6. The method of claim 1, wherein the obtaining thermal image information of the first user comprises:

obtaining initial thermal image information of the first user according to the security check equipment;

obtaining real-time air humidity information;

obtaining a first error coefficient according to the real-time air humidity information;

obtaining thermal image information for the first user based on the first error coefficient and the initial thermal image information.

7. The method of claim 6, wherein said obtaining a first error coefficient based on said real-time air humidity information comprises:

y＝α+βx

wherein y is the first error coefficient;

x is the real-time air humidity information;

α and β are constants, respectively.

8. A smart city management system based on the Internet of things, wherein the system comprises:

a first obtaining unit for obtaining thermal image information of a first user;

a second obtaining unit, configured to obtain identity information of the first user;

a third obtaining unit, configured to obtain epidemic situation history information of the first user according to the identity information of the first user;

the first input unit is used for inputting the thermal image information of the first user and the epidemic situation history information of the first user into a training model, wherein the training model is obtained by training a plurality of groups of training data, and each group of training data in the plurality of groups comprises: the thermal image information of the first user, the epidemic situation history information of the first user and the identification information used for identifying that the first user is an epidemic situation high-risk person;

and the fourth obtaining unit is used for obtaining the output information of the training model, wherein the output information comprises a first output result and a second output result, the first output result is the result that the first user is the epidemic situation high-risk personnel, and the second output result is the result that the first user is the non-epidemic situation high-risk personnel.

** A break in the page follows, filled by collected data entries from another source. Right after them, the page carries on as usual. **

-- ==== Sys2Proof/Machine/Transport.lean ====
section
/-!
DEFINITION. The bus transport (41_bus_transport.md rules R90 to R95): each primitive as the list of events it emits.
-/

namespace Sys2Proof.Machine

/-- PULSE (rule R90). -/
def pulse (p : PinRecord) : List Action := [.set p.e true, .wait tEHigh, .set p.e false, .wait tEPost]

/-- PUT_NIBBLE(n) (rule R91): bit `j` of the nibble on D(4+j). -/
def putNibble (p : PinRecord) (n : Nibble) : List Action :=
  [.set p.d4 (n.getLsbD 0), .set p.d5 (n.getLsbD 1), .set p.d6 (n.getLsbD 2), .set p.d7 (n.getLsbD 3)]

/-- The data writes of SEND8 (rules R41 and R92): bit `i` on D(i). -/
def putByte (p : PinRecord) (b : Byte) : List Action :=
  [.set p.d0 (b.getLsbD 0), .set p.d1 (b.getLsbD 1), .set p.d2 (b.getLsbD 2), .set p.d3 (b.getLsbD 3),
   .set p.d4 (b.getLsbD 4), .set p.d5 (b.getLsbD 5), .set p.d6 (b.getLsbD 6), .set p.d7 (b.getLsbD 7)]

/-- SEND in EightBit mode (rule R92). -/
def send8 (p : PinRecord) (rs : Level) (b : Byte) : List Action := [.set p.rs rs] ++ putByte p b ++ pulse p

/-- SEND in FourBit mode (rules R42 and R93): RS once, then the high nibble, then the low nibble. -/
def send4 (p : PinRecord) (rs : Level) (b : Byte) : List Action :=
  [.set p.rs rs] ++ putNibble p (b.extractLsb' 4 4) ++ pulse p ++ putNibble p (b.extractLsb' 0 4) ++ pulse p

/-- SEND (rule R94). -/
def send (bus : Bus) (rs : Level) (b : Byte) : List Action :=
  match bus.mode with
  | .eightBit => send8 bus.pins rs b
  | .fourBit => send4 bus.pins rs b

/-- SEND_CMD (rule R94). -/
def sendCmd (bus : Bus) (b : Byte) : List Action := send bus false b

/-- SEND_DATA (rule R94). -/
def sendData (bus : Bus) (b : Byte) : List Action := send bus true b

/-- SEND_NIBBLE(n) (rules R63 and R95): one transfer; on eight lines the nibble goes on D7..D4. -/
def sendNibble (bus : Bus) (n : Nibble) : List Action :=
  match bus.mode with
  | .fourBit => [.set bus.pins.rs false] ++ putNibble bus.pins n ++ pulse bus.pins
  | .eightBit => send8 bus.pins false (n ++ 0x0#4)

end Sys2Proof.Machine
end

A fifth obtaining unit, configured to obtain geographic location information of the first user;

the first determining unit is used for determining whether first early warning information is obtained or not according to the geographical position information of the first user and the output information, and the first early warning information is used for reminding the first user of being epidemic situation high-risk personnel.

9. An internet of things based smart city management system comprising a memory, a processor and a computer program stored on the memory and executable on the processor, wherein the processor executes the program to implement the steps of the method of any one of claims 1 to 7.